There are VkPipelineStageFlagBits and VkPipelineStageFlagBits2. Both versions have the same values if similar stages exist (e.g. 0x08 for *_VERTEX_SHADER_BIT). The difference is, that VkPipelineStageFlagBits are 32-bit while VkPipelineStageFlagBits2 are 64-bit. Yes, Khronos Group ran out of bits in a 32-bit mask. They had to change the type. Didn’t I say that the API is a bit clunky?

Refer to VkPipelineStageFlagBits2 docs for a complete list. As not all stages make sense for every command, the VkPipelineStageFlagBits2 are a bit clunky to use. Let’s look at the pipeline stages that matter for the most popular Vulkan commands:

  • vkCmdDraw(). Used to render triangles to attachments. Usually does something in stages for *_VERTEX_SHADER_BIT and *_FRAGMENT_SHADER_BIT. Depth and stencil operations (both tests and writes) are in stages for *_EARLY_FRAGMENT_TESTS_BIT and *_LATE_FRAGMENT_TESTS_BIT. We have already seen *_COLOR_ATTACHMENT_OUTPUT_BIT that designates the final write. There are a lot of other stages implied by this command. But *_COMPUTE_SHADER_BIT? This one is nonsensical.
  • vkCmdDispatch(). Used to dispatch compute shader. Ignores anything besides *_COMPUTE_SHADER_BIT and a few special stages.
  • vkCmdClearColorImage(). Used to clear regions of a color image, takes VkClearColorValue as a parameter. Not surprisingly, *_CLEAR_BIT denotes this particular stage. You can also use *_TRANSFER_BIT which already includes *_CLEAR_BIT.
  • vkCmdFillBuffer(). Used to fill the buffer with a 4-byte word (e.g. zero it or 0xffffffff). The docs say: “vkCmdFillBuffer is treated as a “transfer” operation for the purposes of synchronization barriers.”. Not exactly descriptive as *_TRANSFER_BIT is a combination of *_COPY_BIT | *_BLIT_BIT | *_RESOLVE_BIT | *_CLEAR_BIT | *_ACCELERATION_STRUCTURE_COPY_BIT_KHR.
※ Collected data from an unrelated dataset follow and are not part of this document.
/-- The safety pair enables, commands and clears; brakes are tested. From the safety pair in lock-step: an FSAFEN word whose halves are complements
sets the enables for 10 ms; another, or 10 ms without one, clears every enable, with FCAUSE and source 969. FCMD is stored and switches an enabled,
used, unlatched output on, and off where its bit is 0; one that sets KA, KB or DCD under an open port or RESTRICTED is refused. FCLR clears every
latch with no active source that was not demanded in this sample, sets CLEAR_DENIED if one stays, and clears MIR_FAIL when the contacts agree. BTEST
starts the test of a used brake that is off, enabled and has no SF3 latch; else BT_DENIED. Another master sets WRITE_DENIED and changes nothing of
these. 50 ms after its release a tested brake has T_ENG to engage; engaging passes the test; a time that passes sets BT_FAIL and demands the brake.
The hours since a pass count up to BTMAX, which sets BT_DUE for a used brake. An accepted parameter block takes effect in the tick of a frame boundary
with every block STOPPED and every SF1 output off, and waits otherwise. (R311, R317, R318, R321, R324) -/
def Obligations.ForemanObeysItsSafetyPair : Prop :=
  (∀ (s : State) (n : Pair) (v : Word),
    s.busOpen (.pair n) = true →
    s.lockstep (.pair n) = true →
    s.get FM_FSTAT_SAFEPAIR_ACT = n.val →
    v >>> 16 = ~~~v &&& 0xFFFF →
    ∃ t, exec (.fsafenWrite (.pair n) v) s = .next t ∧
      t.rdw .FM_FSAFEN = RegId.FM_FSAFEN.written (s.rdw .FM_FSAFEN) v ∧
      t.deadline .safen = some (s.now + 10 * ms)) ∧
  (∀ (s : State) (n : Pair) (v : Word),
    s.busOpen (.pair n) = true →
    s.lockstep (.pair n) = true →
    s.get FM_FSTAT_SAFEPAIR_ACT = n.val →
    v >>> 16 ≠ ~~~v &&& 0xFFFF →
    s.routed 969 = true →
    ∃ t, exec (.fsafenWrite (.pair n) v) s = .next t ∧
      t.get FM_FSAFEN_PR = 0 ∧
      t.on FM_FSAFEN_SF1 = false ∧
      t.get FM_FSAFEN_BRK = 0 ∧
      t.raised 969 = true ∧
      t.on FM_FCAUSE_SAFEN_DENIED = true) ∧
  (∀ (s : State) (d : Nat),
    s.deadline .safen = some d →
    s.routed 969 = true →
    ∃ t, exec .safenExpired s = .next t ∧
      t.get FM_FSAFEN_PR = 0 ∧
      t.on FM_FSAFEN_SF1 = false ∧
      t.get FM_FSAFEN_BRK = 0 ∧
      t.raised 969 = true ∧
      t.on FM_FCAUSE_SAFEN_EXPIRED = true ∧
      t.now = max s.now d) ∧
  (∀ (s : State) (n : Pair) (v : Word),
    s.busOpen (.pair n) = true →
    s.lockstep (.pair n) = true →
    s.get FM_FSTAT_SAFEPAIR_ACT = n.val →
    ((s.on BK_ADITSTAT_OPEN = false ∧ s.on BK_BKSTAT_RESTRICTED = false) ∨ v &&& 7 = 0) →
    ∃ t, exec (.fcmdWrite (.pair n) v) s = .next t ∧
      t.rdw .FM_FCMD = RegId.FM_FCMD.written (s.rdw .FM_FCMD) v ∧
      (∀ k : Fin 5, bit v k.val = true → s.outUsed k.val = true → s.lc ≠ lcScrap → s.supply.vaux = true → s.dieRuns = true → s.outEnable k.val = true → s.outLatch k.val = false → s.fm.pulse[k] = false → t.fm.drive[k] = true) ∧
      (∀ k : Fin 3, bit v k.val = false → t.outOn k.val = false)) ∧
  (∀ (s : State) (n : Pair) (v : Word),
    s.busOpen (.pair n) = true →
    s.lockstep (.pair n) = true →
    s.get FM_FSTAT_SAFEPAIR_ACT = n.val →
    (s.on BK_ADITSTAT_OPEN = true ∨ s.on BK_BKSTAT_RESTRICTED = true) →
    v &&& 7 ≠ 0 →
    ∃ t, exec (.fcmdWrite (.pair n) v) s = .next t ∧
      t.rdw .FM_FCMD = s.rdw .FM_FCMD ∧
      t.on FM_FCAUSE_CMD_DENIED = true) ∧
  (∀ (s : State) (n : Pair) (v : Word),
    s.busOpen (.pair n) = true →
    s.lockstep (.pair n) = true →
    s.get FM_FSTAT_SAFEPAIR_ACT = n.val →
    s.on FM_FSTAT_MIR_FAIL = true →
    ∃ t, exec (.fclr (.pair n) v) s = .next t ∧
      t.on FM_FSTAT_MIR_FAIL = !s.mirrorsAgree ∧
      (s.mirrorsAgree = false → t.on FM_FSTAT_SF1OPEN = s.on FM_FSTAT_SF1OPEN)) ∧
  (∀ (s : State) (n : Pair) (v : Word),
    s.busOpen (.pair n) = true →
    s.lockstep (.pair n) = true →
    s.get FM_FSTAT_SAFEPAIR_ACT = n.val →
    s.on FM_FSTAT_MIR_FAIL = false →
    ∃ t, exec (.fclr (.pair n) v) s = .next t ∧
      t.on FM_FSTAT_SF1OPEN = (s.on FM_FSTAT_SF1OPEN && (s.sf1Source || s.demandNow 0)) ∧
      (∀ g : Block, t.bitOf FM_FSTAT_SF2INH g.val = (s.bitOf FM_FSTAT_SF2INH g.val && (s.sf2Source g.val || s.demandNow (1 + g.val)))) ∧
      (∀ k : Fin 2, t.bitOf FM_FSTAT_SF3DEM k.val = (s.bitOf FM_FSTAT_SF3DEM k.val && (s.sf3Source k.val || s.demandNow (9 + k.val)))) ∧
      (t.anyLatch = true → t.on FM_FCAUSE_CLEAR_DENIED = true)) ∧
  (∀ (s : State) (n : Pair) (k : Fin 2) (v : Word),
    s.busOpen (.pair n) = true →
    s.lockstep (.pair n) = true →
    s.get FM_FSTAT_SAFEPAIR_ACT = n.val →
    s.brakeMayTest k.val = true →
    ∃ t, exec (.btestReq (.pair n) k v) s = .next t ∧
      t.bitOf FM_BTEST_BUSY k.val = true ∧
      t.bitOf FM_BTEST_PASS k.val = false ∧
      t.deadline (.brakeRelease k.val) = some (s.now + s.fmParam 0x50 2 * ms)) ∧
  (∀ (s : State) (n : Pair) (k : Fin 2) (v : Word),
    s.busOpen (.pair n) = true →
    s.lockstep (.pair n) = true →
    s.get FM_FSTAT_SAFEPAIR_ACT = n.val →
    s.brakeMayTest k.val = false →
    ∃ t, exec (.btestReq (.pair n) k v) s = .next t ∧
      t.on FM_FCAUSE_BT_DENIED = true ∧
      t.bitOf FM_BTEST_BUSY k.val = s.bitOf FM_BTEST_BUSY k.val) ∧
  (∀ (s : State) (m : Master) (n : Pair) (v : Word),
    s.busOpen m = true →
    (s.lockstep m = false ∨ m ≠ .pair n) →
    n.val = s.get FM_FSTAT_SAFEPAIR_ACT →
    ∃ t, exec (.fsafenWrite m v) s = .next t ∧
      t.on FM_FCAUSE_WRITE_DENIED = true ∧
      t.rdw .FM_FSAFEN = s.rdw .FM_FSAFEN ∧
      t.rdw .FM_FCMD = s.rdw .FM_FCMD ∧
      t.rdw .FM_FSTAT = s.rdw .FM_FSTAT ∧
      t.rdw .FM_BTEST = s.rdw .FM_BTEST) ∧
  (∀ (s : State) (m : Master) (n : Pair) (v : Word),
    s.busOpen m = true →
    (s.lockstep m = false ∨ m ≠ .pair n) →
    n.val = s.get FM_FSTAT_SAFEPAIR_ACT →
    ∃ t, exec (.fcmdWrite m v) s = .next t ∧
      t.on FM_FCAUSE_WRITE_DENIED = true ∧
      t.rdw .FM_FSAFEN = s.rdw .FM_FSAFEN ∧
      t.rdw .FM_FCMD = s.rdw .FM_FCMD ∧
      t.rdw .FM_FSTAT = s.rdw .FM_FSTAT ∧
      t.rdw .FM_BTEST = s.rdw .FM_BTEST) ∧
  (∀ (s : State) (m : Master) (n : Pair) (v : Word),
    s.busOpen m = true →
    (s.lockstep m = false ∨ m ≠ .pair n) →
    n.val = s.get FM_FSTAT_SAFEPAIR_ACT →
    ∃ t, exec (.fclr m v) s = .next t ∧
      t.on FM_FCAUSE_WRITE_DENIED = true ∧
      t.rdw .FM_FSAFEN = s.rdw .FM_FSAFEN ∧
      t.rdw .FM_FCMD = s.rdw .FM_FCMD ∧
      t.rdw .FM_FSTAT = s.rdw .FM_FSTAT ∧
      t.rdw .FM_BTEST = s.rdw .FM_BTEST) ∧
  (∀ (s : State) (m : Master) (n : Pair) (k : Fin 2) (v : Word),
    s.busOpen m = true →
    (s.lockstep m = false ∨ m ≠ .pair n) →
    n.val = s.get FM_FSTAT_SAFEPAIR_ACT →
    ∃ t, exec (.btestReq m k v) s = .next t ∧
      t.on FM_FCAUSE_WRITE_DENIED = true ∧
      t.rdw .FM_FSAFEN = s.rdw .FM_FSAFEN ∧
      t.rdw .FM_FCMD = s.rdw .FM_FCMD ∧
      t.rdw .FM_FSTAT = s.rdw .FM_FSTAT ∧
      t.rdw .FM_BTEST = s.rdw .FM_BTEST) ∧
  (∀ (s : State) (n : Fin 2) (d : Nat),
    s.deadline (.brakeHold n.val) = some d →
    ∃ t, exec (.brakeTestReengage n) s = .next t ∧
      t.deadline (.brakeEngage n.val) = some (max s.now d + s.fmParam 0x52 2 * ms) ∧
      t.armed (.brakeHold n.val) = false ∧
      t.now = max s.now d) ∧
  (∀ (s : State) (n : Fin 2),
    s.bitOf FM_BTEST_BUSY n.val = true →
    s.armed (.brakeEngage n.val) = true →
    ∃ t, exec (.brakeTestPass n) s = .next t ∧
      t.bitOf FM_BTEST_PASS n.val = true ∧
      t.bitOf FM_BTEST_BUSY n.val = false ∧
      t.get (btAge n.val) = 0 ∧
      t.armed (.brakeEngage n.val) = false) ∧
  (∀ (s : State) (n : Fin 2) (d : Nat),
    (s.deadline (.brakeRelease n.val) = some d ∨ (s.armed (.brakeRelease n.val) = false ∧ s.deadline (.brakeEngage n.val) = some d)) →
    ∃ t, exec (.btFail n) s = .next t ∧
      t.on FM_FCAUSE_BT_FAIL = true ∧
      t.bitOf FM_FSTAT_SF3DEM n.val = true ∧
      t.bitOf FM_BTEST_BUSY n.val = false ∧
      t.now = max s.now d) ∧
  (∀ (s : State) (n : Fin 2) (h : Nat) (d : Nat),
    s.deadline (.brakeHour n.val) = some d →
    ∃ t, exec (.btDue n h) s = .next t ∧
      t.fm.hours[n] = s.fm.hours[n] + 1 + h ∧
      t.get (btAge n.val) = min (s.fm.hours[n] + 1 + h) 255 ∧
      t.now = max s.now d + h * (3600000 * ms) ∧
      t.deadline (.brakeHour n.val) = some (t.now + 3600000 * ms) ∧
      (s.fm.param.isSome = true → s.outUsed (3 + n.val) = true → s.fmParam 0x54 4 ≤ s.fm.hours[n] + 1 + h → t.on FM_FSTAT_BT_DUE = true)) ∧
  (∀ (s : State),
    (s.fm.next = none ∨ s.plan.madeAt ≠ some s.now ∨ s.paramMayAct = false) →
    ∃ t, exec .foremanParamTakeEffect s = .next t ∧
      t = s) ∧
  (∀ (s : State) (b : List Byte),
    s.fm.next = some b →
    s.plan.madeAt = some s.now →
    s.paramMayAct = true →
    s.routed 971 = true →
    ∃ t, exec .foremanParamTakeEffect s = .next t ∧
      t.fm.param = some b ∧
      t.fm.next = none ∧
      t.on FM_FSTAT_PARAM_PENDING = false ∧
      t.on FM_FSTAT_NOPARAM = false ∧
      t.get FM_FSTAT_SAFEPAIR_ACT = leNat ((b.drop 0x58).take 4) % 16 ∧
      t.raised 971 = true)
There are several special stages like *_TOP_OF_PIPE_BIT (start of a command) and *_BOTTOM_OF_PIPE_BIT (end of a command). With these 2 values you can express the following dependency: “Before we start this command (*_TOP_OF_PIPE_BIT), please finish ANY other thing you are doing (*_BOTTOM_OF_PIPE_BIT)”. That’s a suboptimal barrier. Useful for debugging or as a placeholder. There is even an aptly named *_ALL_COMMANDS_BIT if needed.

Please note that in Vulkan, the pipeline stages have an implicit order. E.g. vertex shader is always run before fragment shaders. Waiting for *_VERTEX_SHADER_BIT | *_FRAGMENT_SHADER_BIT | *_COLOR_ATTACHMENT_OUTPUT_BIT to complete is equal to *_COLOR_ATTACHMENT_OUTPUT_BIT as it is the latest stage to finish.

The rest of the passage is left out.